* Your task *
A complete answer includes every line below with the word "toNat".

* Provided records *

/-- The lines a lane's transaction has touched. -/
def txLines (t : LaneTx) : List Nat := t.reads.map (fun r => lineOf r.1) ++ t.writes.map (fun w => lineOf w.1)

/-- Whether a cord has a transaction that touches a slice (R153). A doomed lane's pair no longer counts towards the slice's 64, which R153 does not say (DESIGN CHOICE, log entry 60). -/
def cordTouches (s : State) (sl : Option (Nat × Nat)) (c : Cord) : Bool :=
  (allFrags c).any (fun f => f.tx.lanes.any (fun t => t.doomed.isNone && (txLines t).any (fun l => sliceAt s l == sl)))

/-- Whether a host core has a transaction that touches a slice (R153). -/
def hostTouches (s : State) (sl : Option (Nat × Nat)) (h : HostCore) : Bool :=
  h.active && (h.reads ++ h.wlines).any (fun l => sliceAt s l == sl)

/-- Whether a cord's transaction would need a 65th signature pair at the slice of an address (R153). -/
def pairsFull (s : State) (pa : Nat) : Bool :=
  let sl := sliceAt s pa
  !cordTouches s sl s.cord &&
    decide (64 ≤ ((allCords s).filter (cordTouches s sl)).length + (s.hosts.toList.filter (hostTouches s sl)).length)

/-! ### What an access needs -/

/-- The permissions an access needs (R160): bit 0 R, bit 1 W, bit 2 X. -/
def needOf : MemOp → Nat
  | .load | .loadM | .prefetch | .lmtst | .nbst | .cordic | .engine => 1
  | .store | .notify | .pgmv | .rdx | .sndm => 2
  | .atom _ | .cas | .ntf _ => 3
  | .fetch => 4

/-- The accesses that the fault-deferral log may take (R167): plain stores and non-returning ATOMs. -/
def loggable (f : Flight) : Bool :=
  match f.op with
  | .store => true
  | .atom fn => f.stream == .scalar && f.dest == .none && (fn ≤ 7 || fn == 10)
  | _ => false

/-- The lane with a new state. -/
def LaneAcc.become (l : LaneAcc) (st : AccState) : LaneAcc := { l with st := st }

/-- Whether a lane's access waits for the answer of a page request (R166). -/
def isParked (l : LaneAcc) : Bool := match l.st with
  | .parked _ => true
  | _ => false

/-- A lane of a flight that faults: a transactional lane is doomed with FAULT (R155), a prefetch is dropped (R165). -/
def laneFault (f : Flight) (l : LaneAcc) (code sub : Nat) (s : State) : LaneAcc × State :=
  if f.op = .prefetch then (l.become .dropped, s)
  else if l.mode = 1 then (l.become .dropped, setFragById f.frag (doomLanes [l.lane] 8 0) s)
  else (l.become (.failed code sub), s)

/-- What a point of coherence answered, as the lane's state; f makes the state of a performed access. -/
def served (f : Flight) (l : LaneAcc) (r : Served × State) (k : Nat → AccState) : LaneAcc × State :=
  match r.1 with
  | .done v => (l.become (k v), r.2)
  | .busy => (l, r.2)
  | .refused code sub => laneFault f l code sub r.2

/-- The agent of a cord's access at a slice. -/
def cordAgent (s : State) : Agent := { cls := 1, pkg := s.fabric.num }

/-- A lane whose access has been performed, or has faulted. -/
def performed (l : LaneAcc) : Bool := match l.st with
  | .done _ | .dropped | .failed _ _ => true
  | _ => false

/-- A place that an access of a lane has still to act on: what it names, its address, its physical address once it is translated, and its bytes. -/
structure Place where
  lane : Nat
  tgt : Target
  va : Nat
  at_ : Option Nat
  size : Nat

/-- The places of memory that a lane has still to read or write: its data, and for a notify form its flag. -/
def openPlaces (f : Flight) (l : LaneAcc) : List Place :=
  let data : Place := { lane := l.lane, tgt := l.tgt, va := l.va.toNat % 2 ^ 57, at_ := l.at_, size := f.size }
  let flag : Place := { lane := l.lane, tgt := l.ftgt, va := l.fva.toNat % 2 ^ 57, at_ := none, size := 4 }
  let notify : List Place := if l.stage = 1 || l.st == .half then [flag] else [data, flag]
  if performed l then []
  else match f.op with
    | .load | .loadM | .store | .atom _ | .cas | .lmtst => [data]
    | .notify | .ntf _ => notify
    | _ => []

/-- Whether two ranges of bytes meet. -/
def meet (a n b m : Nat) : Bool := decide (a < b + m) && decide (b < a + n)

/-- Whether the bytes of a place are, or may prove to be, bytes of an older one: of two global pages with different addresses one that is not translated may be the other. -/
def sameBytes (mine old : Place) : Bool :=
  match mine.tgt, old.tgt with
  | .virt, .virt => meet (mine.va % 4096) mine.size (old.va % 4096) old.size && (match mine.at_, old.at_ with
    | some a, some b => a / 4096 == b / 4096
    | some _, none => true
    | none, _ => mine.va / 4096 == old.va / 4096)
  | .phys a, .phys b => meet a mine.size b old.size
  | .stack _, .stack _ => mine.lane == old.lane && meet mine.va mine.size old.va old.size
  | .win k a, .win j b => k == j && meet a mine.size b old.size
  | .ringCtl c i a, .ringCtl d j b => c == d && i == j && meet a mine.size b old.size
  | _, _ => false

* Answer area *
  let data : Place := { lane := l.lane, tgt := l.tgt, va := l.va.toNat % 2 ^ 57, at_ := l.at_, size := f.size }
  let flag : Place := { lane := l.lane, tgt := l.ftgt, va := l.fva.toNat % 2 ^ 57, at_ := none, size := 4 }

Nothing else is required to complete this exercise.